Task requirements: Only one stretch of the data below is wanted: the lines starting at the one with "gfmul_xor_right, fun a" and ending at the one with "form (R103) -/", both included, given again exactly.

Listed records:
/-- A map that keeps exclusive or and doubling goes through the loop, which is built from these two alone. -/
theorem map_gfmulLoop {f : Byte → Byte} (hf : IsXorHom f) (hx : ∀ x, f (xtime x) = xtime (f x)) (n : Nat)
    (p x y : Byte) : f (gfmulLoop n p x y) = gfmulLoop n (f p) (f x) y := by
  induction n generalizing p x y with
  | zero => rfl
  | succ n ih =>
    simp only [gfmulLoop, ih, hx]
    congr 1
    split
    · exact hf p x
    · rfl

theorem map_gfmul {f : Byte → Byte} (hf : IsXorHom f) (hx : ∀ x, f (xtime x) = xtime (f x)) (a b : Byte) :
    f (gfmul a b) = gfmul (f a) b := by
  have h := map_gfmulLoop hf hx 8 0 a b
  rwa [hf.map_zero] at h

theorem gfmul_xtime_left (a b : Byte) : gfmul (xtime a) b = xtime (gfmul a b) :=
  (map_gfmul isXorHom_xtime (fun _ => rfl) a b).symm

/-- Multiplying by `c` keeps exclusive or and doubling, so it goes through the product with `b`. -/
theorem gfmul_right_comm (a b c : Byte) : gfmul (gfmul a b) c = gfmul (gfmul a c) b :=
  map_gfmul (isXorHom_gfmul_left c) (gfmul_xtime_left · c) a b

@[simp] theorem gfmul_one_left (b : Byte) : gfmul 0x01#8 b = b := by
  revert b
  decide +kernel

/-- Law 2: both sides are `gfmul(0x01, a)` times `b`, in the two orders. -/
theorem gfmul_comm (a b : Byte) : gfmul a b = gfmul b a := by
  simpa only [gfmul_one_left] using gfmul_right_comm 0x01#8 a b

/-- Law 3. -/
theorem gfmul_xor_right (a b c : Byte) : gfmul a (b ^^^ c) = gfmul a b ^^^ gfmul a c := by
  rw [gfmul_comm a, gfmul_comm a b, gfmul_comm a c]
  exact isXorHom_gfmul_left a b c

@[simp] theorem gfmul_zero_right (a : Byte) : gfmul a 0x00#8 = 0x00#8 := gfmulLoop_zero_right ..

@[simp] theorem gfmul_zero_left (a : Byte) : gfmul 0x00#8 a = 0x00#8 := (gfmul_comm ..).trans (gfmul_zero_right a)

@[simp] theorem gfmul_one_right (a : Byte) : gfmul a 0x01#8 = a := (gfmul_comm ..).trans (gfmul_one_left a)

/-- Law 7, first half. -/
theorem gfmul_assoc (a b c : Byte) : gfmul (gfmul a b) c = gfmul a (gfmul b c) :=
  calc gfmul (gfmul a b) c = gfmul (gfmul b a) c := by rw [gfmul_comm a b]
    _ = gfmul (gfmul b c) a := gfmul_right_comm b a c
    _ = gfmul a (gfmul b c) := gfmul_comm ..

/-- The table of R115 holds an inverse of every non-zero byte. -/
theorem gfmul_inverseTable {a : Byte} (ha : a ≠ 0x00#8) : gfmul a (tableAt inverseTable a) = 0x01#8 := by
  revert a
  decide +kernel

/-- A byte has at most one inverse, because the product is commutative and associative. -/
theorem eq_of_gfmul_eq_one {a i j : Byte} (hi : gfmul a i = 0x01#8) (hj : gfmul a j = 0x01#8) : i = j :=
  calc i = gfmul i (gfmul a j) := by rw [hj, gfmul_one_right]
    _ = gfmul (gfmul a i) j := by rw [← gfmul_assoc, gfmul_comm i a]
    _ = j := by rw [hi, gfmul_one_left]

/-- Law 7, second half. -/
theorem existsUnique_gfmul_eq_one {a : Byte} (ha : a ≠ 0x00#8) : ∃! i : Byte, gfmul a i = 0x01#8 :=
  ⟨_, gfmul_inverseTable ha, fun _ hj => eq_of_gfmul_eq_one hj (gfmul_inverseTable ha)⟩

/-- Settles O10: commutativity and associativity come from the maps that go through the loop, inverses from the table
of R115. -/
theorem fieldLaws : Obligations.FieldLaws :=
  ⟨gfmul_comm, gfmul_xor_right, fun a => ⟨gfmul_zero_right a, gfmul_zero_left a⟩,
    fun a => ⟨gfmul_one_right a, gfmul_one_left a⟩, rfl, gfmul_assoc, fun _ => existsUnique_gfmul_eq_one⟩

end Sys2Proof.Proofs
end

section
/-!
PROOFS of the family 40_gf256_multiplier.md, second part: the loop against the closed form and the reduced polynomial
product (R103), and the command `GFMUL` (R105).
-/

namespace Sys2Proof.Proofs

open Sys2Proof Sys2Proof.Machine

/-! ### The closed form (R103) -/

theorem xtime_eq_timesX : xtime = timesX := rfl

* * *

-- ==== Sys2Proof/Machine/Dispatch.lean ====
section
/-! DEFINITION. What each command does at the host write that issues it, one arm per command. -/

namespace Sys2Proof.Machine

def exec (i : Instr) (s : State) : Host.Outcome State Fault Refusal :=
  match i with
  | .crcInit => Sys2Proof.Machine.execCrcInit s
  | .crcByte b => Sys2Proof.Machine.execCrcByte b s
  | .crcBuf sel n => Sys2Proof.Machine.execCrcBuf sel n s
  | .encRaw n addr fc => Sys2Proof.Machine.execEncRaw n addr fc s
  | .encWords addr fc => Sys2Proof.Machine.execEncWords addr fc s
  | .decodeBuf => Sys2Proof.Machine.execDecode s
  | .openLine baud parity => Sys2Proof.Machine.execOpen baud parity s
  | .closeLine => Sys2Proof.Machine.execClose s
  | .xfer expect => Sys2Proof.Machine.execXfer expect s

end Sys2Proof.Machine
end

Task result:
  ⟨gfmul_comm, gfmul_xor_right, fun a => ⟨gfmul_zero_right a, gfmul_zero_left a⟩,
    fun a => ⟨gfmul_one_right a, gfmul_one_left a⟩, rfl, gfmul_assoc, fun _ => existsUnique_gfmul_eq_one⟩

end Sys2Proof.Proofs
end

section
/-!
PROOFS of the family 40_gf256_multiplier.md, second part: the loop against the closed form and the reduced polynomial
product (R103), and the command `GFMUL` (R105).
-/

namespace Sys2Proof.Proofs

open Sys2Proof Sys2Proof.Machine

/-! ### The closed form (R103) -/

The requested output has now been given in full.